When was CATEC established and its work fields?

 “CATEC was established in 1980 as an Engineering company, and obtained the exclusive agency of top European industrial manufacturers (mainly German). CATEC started working in textile machines and after 3 years the company entered the field of boilers, pumps and lubricants for all types of industrial applications.

The company is an exclusive agent of “BOSCH Industrial”

German company (formerly known as LOOS), and also provides boiler services throughout the Middle East &

Africa. CATEC also is an exclusive agent of “LUTZ”

German company for drum & container pumps, in addition to “Klüber Lubrication” German company for lubricants.

I would like also to add that Klüber possesses more than 2000 types of specialty lubricants used in delicate areas in all kinds of complex industrial applications, including the oil & gas sector” .

When did CATEC began to provide its services to Oil Sector Companies?

 “As I said earlier, the company is the agent of “BOSCH

Industrial” in the field of boilers. In 2001 the company decided to buy boilers and redesign it with accessories inside 20ft containers for easy and quick mobilization. We rent our mobile boiler systems to oil services companies with our operation, consisting of engineers and technicians to operate the boilers on offshore & onshore rigs. We have started working first in Egypt and expanded after that throughout the MENA region. Now, we work in many Arab countries and our most important customers are SCHLUMBERGER, HALLIBURTON, EXPRO and

ALMANSOORI. Let me note that our containerized boilers are used in the Well Testing phase, as well as cleaning processes”.

We would like to highlight the number of company branches and the number of workers in it?

 “The company has four offices in Egypt as well as a workshop and a warehouse in the industrial area of Borg Alarab in

Alexandria. We also have a temporary office in Canada to serve our projects in North America. We have hundreds of customers in more than 50 countries around the world, and the company has more than 60 full time employees, mainly Engineers. Our technical staff have the required Certificates, and our boilers have TÜV German certification”.

What is the competitive advantage that CATEC has?

 “The company has several competitive advantages. For example, our operational staff has the highest technical level of qualified engineers and technicians to work on boilers, so that if any malfunction occurs in a boiler during operation they are capable to fix the problem on site, while our competitors’ operators cannot and their Engineer must be sent to fix problem. The second advantage is that the company is working in the field of boilers for more than 35 years now, and our BOSCH brand boilers are the best and most reliable in the world. Third advantage is that CATEC can provide a rental boiler for its clients upon request during two or three days only, and our prices are very competitive compared to our European competitors”.

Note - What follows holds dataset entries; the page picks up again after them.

/-! ### dropped -/

@[simp] theorem State.dropped_pending (r f l : Nat) (x : List Rec) (s : State) : (s.dropped r f l x).pending = s.pending := by
  rfl
@[simp] theorem State.dropped_now (r f l : Nat) (x : List Rec) (s : State) : (s.dropped r f l x).now = s.now := by
  rfl
@[simp] theorem State.dropped_timers (r f l : Nat) (x : List Rec) (s : State) : (s.dropped r f l x).timers = s.timers := by
  rfl
@[simp] theorem State.dropped_rings (r f l : Nat) (x : List Rec) (s : State) : (s.dropped r f l x).rings = s.rings := by
  rfl
@[simp] theorem State.dropped_chan (r f l : Nat) (x : List Rec) (s : State) : (s.dropped r f l x).chan = s.chan := by
  rfl
@[simp] theorem State.dropped_group (r f l : Nat) (x : List Rec) (s : State) : (s.dropped r f l x).group = s.group := by
  rfl
@[simp] theorem State.dropped_die (r f l : Nat) (x : List Rec) (s : State) : (s.dropped r f l x).die = s.die := by
  rfl
@[simp] theorem State.dropped_nibs (r f l : Nat) (x : List Rec) (s : State) : (s.dropped r f l x).nibs = s.nibs := by
  rfl
@[simp] theorem State.dropped_slot (r f l : Nat) (x : List Rec) (s : State) : (s.dropped r f l x).slot = s.slot := by
  rfl
@[simp] theorem State.dropped_quire (r f l : Nat) (x : List Rec) (s : State) : (s.dropped r f l x).quire = s.quire := by
  rfl
@[simp] theorem State.dropped_pounce (r f l : Nat) (x : List Rec) (s : State) : (s.dropped r f l x).pounce = s.pounce := by
  rfl
@[simp] theorem State.dropped_axis (r f l : Nat) (x : List Rec) (s : State) : (s.dropped r f l x).axis = s.axis := by
  rfl
@[simp] theorem State.dropped_linear (r f l : Nat) (x : List Rec) (s : State) : (s.dropped r f l x).linear = s.linear := by
  rfl
@[simp] theorem State.dropped_margin (r f l : Nat) (x : List Rec) (s : State) : (s.dropped r f l x).margin = s.margin := by
  rfl
@[simp] theorem State.dropped_host (r f l : Nat) (x : List Rec) (s : State) : (s.dropped r f l x).host = s.host := by
  rfl
@[simp] theorem State.dropped_folio (r f l : Nat) (x : List Rec) (s : State) : (s.dropped r f l x).folio = s.folio := by
  rfl
@[simp] theorem State.dropped_fab (r f l : Nat) (x : List Rec) (s : State) : (s.dropped r f l x).fab = s.fab := by
  rfl
@[simp] theorem State.dropped_tb (r f l : Nat) (x : List Rec) (s : State) : (s.dropped r f l x).tb = s.tb := by
  rfl
@[simp] theorem State.dropped_vel (r f l : Nat) (x : List Rec) (s : State) : (s.dropped r f l x).vel = s.vel := by
  rfl
@[simp] theorem State.dropped_rst (r f l : Nat) (x : List Rec) (s : State) : (s.dropped r f l x).rst = s.rst := by
  rfl
@[simp] theorem State.dropped_grp (r f l : Nat) (x : List Rec) (s : State) (i : Fin 16) : (s.dropped r f l x).grp i = s.grp i := by
  simp only [State.grp, State.dropped_group]
@[simp] theorem State.dropped_dieOf (r f l : Nat) (x : List Rec) (s : State) (i : Fin 4) : (s.dropped r f l x).dieOf i = s.dieOf i := by
  simp only [State.dieOf, State.dropped_die]
@[simp] theorem State.dropped_unit (r f l : Nat) (x : List Rec) (s : State) (i : Fin 32) : (s.dropped r f l x).unit i = s.unit i := by
  simp only [State.unit, State.dropped_pounce]
@[simp] theorem State.dropped_ax (r f l : Nat) (x : List Rec) (s : State) (i : Fin 8) : (s.dropped r f l x).ax i = s.ax i := by
  simp only [State.ax, State.dropped_axis]
@[simp] theorem State.dropped_slotOf (r f l : Nat) (x : List Rec) (s : State) (i : Fin 1024) : (s.dropped r f l x).slotOf i = s.slotOf i := by
  simp only [State.slotOf, State.dropped_slot]
@[simp] theorem State.dropped_mbox (r f l : Nat) (x : List Rec) (s : State) (i : Fin 8) : (s.dropped r f l x).mbox i = s.mbox i := by
  simp only [State.mbox, State.dropped_host]
@[simp] theorem State.dropped_port (r f l : Nat) (x : List Rec) (s : State) (i : Fin 4) : (s.dropped r f l x).port i = s.port i := by
  simp only [State.port, State.dropped_fab]
@[simp] theorem State.dropped_nibOf (r f l : Nat) (x : List Rec) (s : State) (i : Fin 20) : (s.dropped r f l x).nibOf i = s.nibOf i := by
  simp only [State.nibOf, State.dropped_nibs]
@[simp] theorem State.dropped_chv (r f l : Nat) (x : List Rec) (s : State) (i : Fin 256) : (s.dropped r f l x).chv i = s.chv i := by
  simp only [State.chv, State.dropped_vel]
@[simp] theorem State.dropped_ch (r f l : Nat) (x : List Rec) (s : State) (i : Fin 256) : (s.dropped r f l x).ch i = s.ch i := by
  simp only [State.ch, State.dropped_chan]

/-! ### record -/

@[simp] theorem State.record_pending (r : Rec) (s : State) : (s.record r).pending = s.pending := by
  unfold State.record; split <;> simp
@[simp] theorem State.record_now (r : Rec) (s : State) : (s.record r).now = s.now := by
  unfold State.record; split <;> simp
@[simp] theorem State.record_timers (r : Rec) (s : State) : (s.record r).timers = s.timers := by
  unfold State.record; split <;> simp
@[simp] theorem State.record_rings (r : Rec) (s : State) : (s.record r).rings = s.rings := by
  unfold State.record; split <;> simp
@[simp] theorem State.record_chan (r : Rec) (s : State) : (s.record r).chan = s.chan := by
  unfold State.record; split <;> simp
@[simp] theorem State.record_group (r : Rec) (s : State) : (s.record r).group = s.group := by
  unfold State.record; split <;> simp
@[simp] theorem State.record_die (r : Rec) (s : State) : (s.record r).die = s.die := by
  unfold State.record; split <;> simp
@[simp] theorem State.record_nibs (r : Rec) (s : State) : (s.record r).nibs = s.nibs := by
  unfold State.record; split <;> simp
@[simp] theorem State.record_slot (r : Rec) (s : State) : (s.record r).slot = s.slot := by
  unfold State.record; split <;> simp
@[simp] theorem State.record_quire (r : Rec) (s : State) : (s.record r).quire = s.quire := by
  unfold State.record; split <;> simp
@[simp] theorem State.record_pounce (r : Rec) (s : State) : (s.record r).pounce = s.pounce := by
  unfold State.record; split <;> simp
@[simp] theorem State.record_axis (r : Rec) (s : State) : (s.record r).axis = s.axis := by
  unfold State.record; split <;> simp
@[simp] theorem State.record_linear (r : Rec) (s : State) : (s.record r).linear = s.linear := by
  unfold State.record; split <;> simp
@[simp] theorem State.record_margin (r : Rec) (s : State) : (s.record r).margin = s.margin := by
  unfold State.record; split <;> simp
@[simp] theorem State.record_host (r : Rec) (s : State) : (s.record r).host = s.host := by
  unfold State.record; split <;> simp
@[simp] theorem State.record_folio (r : Rec) (s : State) : (s.record r).folio = s.folio := by
  unfold State.record; split <;> simp
@[simp] theorem State.record_fab (r : Rec) (s : State) : (s.record r).fab = s.fab := by
  unfold State.record; split <;> simp
@[simp] theorem State.record_tb (r : Rec) (s : State) : (s.record r).tb = s.tb := by
  unfold State.record; split <;> simp
@[simp] theorem State.record_vel (r : Rec) (s : State) : (s.record r).vel = s.vel := by
  unfold State.record; split <;> simp
@[simp] theorem State.record_rst (r : Rec) (s : State) : (s.record r).rst = s.rst := by
  unfold State.record; split <;> simp
@[simp] theorem State.record_grp (r : Rec) (s : State) (i : Fin 16) : (s.record r).grp i = s.grp i := by
  simp only [State.grp, State.record_group]
@[simp] theorem State.record_dieOf (r : Rec) (s : State) (i : Fin 4) : (s.record r).dieOf i = s.dieOf i := by
  simp only [State.dieOf, State.record_die]
@[simp] theorem State.record_unit (r : Rec) (s : State) (i : Fin 32) : (s.record r).unit i = s.unit i := by
  simp only [State.unit, State.record_pounce]
@[simp] theorem State.record_ax (r : Rec) (s : State) (i : Fin 8) : (s.record r).ax i = s.ax i := by
  simp only [State.ax, State.record_axis]
@[simp] theorem State.record_slotOf (r : Rec) (s : State) (i : Fin 1024) : (s.record r).slotOf i = s.slotOf i := by
  simp only [State.slotOf, State.record_slot]
@[simp] theorem State.record_mbox (r : Rec) (s : State) (i : Fin 8) : (s.record r).mbox i = s.mbox i := by
  simp only [State.mbox, State.record_host]
@[simp] theorem State.record_port (r : Rec) (s : State) (i : Fin 4) : (s.record r).port i = s.port i := by
  simp only [State.port, State.record_fab]
@[simp] theorem State.record_nibOf (r : Rec) (s : State) (i : Fin 20) : (s.record r).nibOf i = s.nibOf i := by
  simp only [State.nibOf, State.record_nibs]
@[simp] theorem State.record_chv (r : Rec) (s : State) (i : Fin 256) : (s.record r).chv i = s.chv i := by
  simp only [State.chv, State.record_vel]
@[simp] theorem State.record_ch (r : Rec) (s : State) (i : Fin 256) : (s.record r).ch i = s.ch i := by
  simp only [State.ch, State.record_chan]

/-! ### openInterval -/

@[simp] theorem State.openInterval_pending (n : Fin 256) (s : State) : (s.openInterval n).pending = s.pending := by
  rfl
@[simp] theorem State.openInterval_now (n : Fin 256) (s : State) : (s.openInterval n).now = s.now := by
  rfl
@[simp] theorem State.openInterval_timers (n : Fin 256) (s : State) : (s.openInterval n).timers = s.timers := by
  rfl
@[simp] theorem State.openInterval_rings (n : Fin 256) (s : State) : (s.openInterval n).rings = s.rings := by
  rfl
@[simp] theorem State.openInterval_group (n : Fin 256) (s : State) : (s.openInterval n).group = s.group := by
  rfl
@[simp] theorem State.openInterval_die (n : Fin 256) (s : State) : (s.openInterval n).die = s.die := by
  rfl
@[simp] theorem State.openInterval_nibs (n : Fin 256) (s : State) : (s.openInterval n).nibs = s.nibs := by
  rfl
@[simp] theorem State.openInterval_slot (n : Fin 256) (s : State) : (s.openInterval n).slot = s.slot := by
  rfl
@[simp] theorem State.openInterval_quire (n : Fin 256) (s : State) : (s.openInterval n).quire = s.quire := by
  rfl
@[simp] theorem State.openInterval_pounce (n : Fin 256) (s : State) : (s.openInterval n).pounce = s.pounce := by
  rfl
@[simp] theorem State.openInterval_ink (n : Fin 256) (s : State) : (s.openInterval n).ink = s.ink := by
  rfl
@[simp] theorem State.openInterval_axis (n : Fin 256) (s : State) : (s.openInterval n).axis = s.axis := by
  rfl
@[simp] theorem State.openInterval_linear (n : Fin 256) (s : State) : (s.openInterval n).linear = s.linear := by
  rfl
@[simp] theorem State.openInterval_margin (n : Fin 256) (s : State) : (s.openInterval n).margin = s.margin := by
  rfl
@[simp] theorem State.openInterval_host (n : Fin 256) (s : State) : (s.openInterval n).host = s.host := by
  rfl
@[simp] theorem State.openInterval_folio (n : Fin 256) (s : State) : (s.openInterval n).folio = s.folio := by
  rfl
@[simp] theorem State.openInterval_fab (n : Fin 256) (s : State) : (s.openInterval n).fab = s.fab := by
  rfl
@[simp] theorem State.openInterval_tb (n : Fin 256) (s : State) : (s.openInterval n).tb = s.tb := by
  rfl
@[simp] theorem State.openInterval_vel (n : Fin 256) (s : State) : (s.openInterval n).vel = s.vel := by
  rfl
@[simp] theorem State.openInterval_blot (n : Fin 256) (s : State) : (s.openInterval n).blot = s.blot := by
  rfl
@[simp] theorem State.openInterval_rst (n : Fin 256) (s : State) : (s.openInterval n).rst = s.rst := by
  rfl
@[simp] theorem State.openInterval_grp (n : Fin 256) (s : State) (i : Fin 16) : (s.openInterval n).grp i = s.grp i := by
  simp only [State.grp, State.openInterval_group]
@[simp] theorem State.openInterval_dieOf (n : Fin 256) (s : State) (i : Fin 4) : (s.openInterval n).dieOf i = s.dieOf i := by
  simp only [State.dieOf, State.openInterval_die]
@[simp] theorem State.openInterval_unit (n : Fin 256) (s : State) (i : Fin 32) : (s.openInterval n).unit i = s.unit i := by
  simp only [State.unit, State.openInterval_pounce]
@[simp] theorem State.openInterval_ax (n : Fin 256) (s : State) (i : Fin 8) : (s.openInterval n).ax i = s.ax i := by
  simp only [State.ax, State.openInterval_axis]
@[simp] theorem State.openInterval_slotOf (n : Fin 256) (s : State) (i : Fin 1024) : (s.openInterval n).slotOf i = s.slotOf i := by
  simp only [State.slotOf, State.openInterval_slot]
@[simp] theorem State.openInterval_mbox (n : Fin 256) (s : State) (i : Fin 8) : (s.openInterval n).mbox i = s.mbox i := by
  simp only [State.mbox, State.openInterval_host]
@[simp] theorem State.openInterval_port (n : Fin 256) (s : State) (i : Fin 4) : (s.openInterval n).port i = s.port i := by
  simp only [State.port, State.openInterval_fab]
@[simp] theorem State.openInterval_nibOf (n : Fin 256) (s : State) (i : Fin 20) : (s.openInterval n).nibOf i = s.nibOf i := by
  simp only [State.nibOf, State.openInterval_nibs]
@[simp] theorem State.openInterval_stream (n : Fin 256) (s : State) (i : Fin 4) : (s.openInterval n).stream i = s.stream i := by
  simp only [State.stream, State.openInterval_ink]
@[simp] theorem State.openInterval_chv (n : Fin 256) (s : State) (i : Fin 256) : (s.openInterval n).chv i = s.chv i := by
  simp only [State.chv, State.openInterval_vel]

How does CATEC give concern to its staff in terms of training and upgrading their technical and professional levels?

 “CATEC puts training and raising the technical level of engineers and technicians as first priority to always exceed our customers’ expectations. The company gives training courses once a week in order to teach all the new technology of boilers, to keep up with technological progress. We also send several Engineers every year to BOSCH in Germany for intensive training on boilers and gain new knowledge. In addition our Engineers are faced with new boiler problems at factory sites, which also represents a kind of training. Also every three or four years we organize seminars and we invite managers and engineers of our clients’ companies for training on boilers and identify all what is new in this field. As a result of this training system, CATEC has countless maintenance contracts of various brands of boilers (not only BOSCH) throughout Africa, Middle East and South Asia”.

What is CATEC Company’s future vision for enlargements and offer more services for companies?

 “We have visions and objectives aspirations of expansion in the coming years throughout the MENA region to gain more customers. We have also opened our Renewable Energy division in 2013, and already installed Solar systems in Egypt.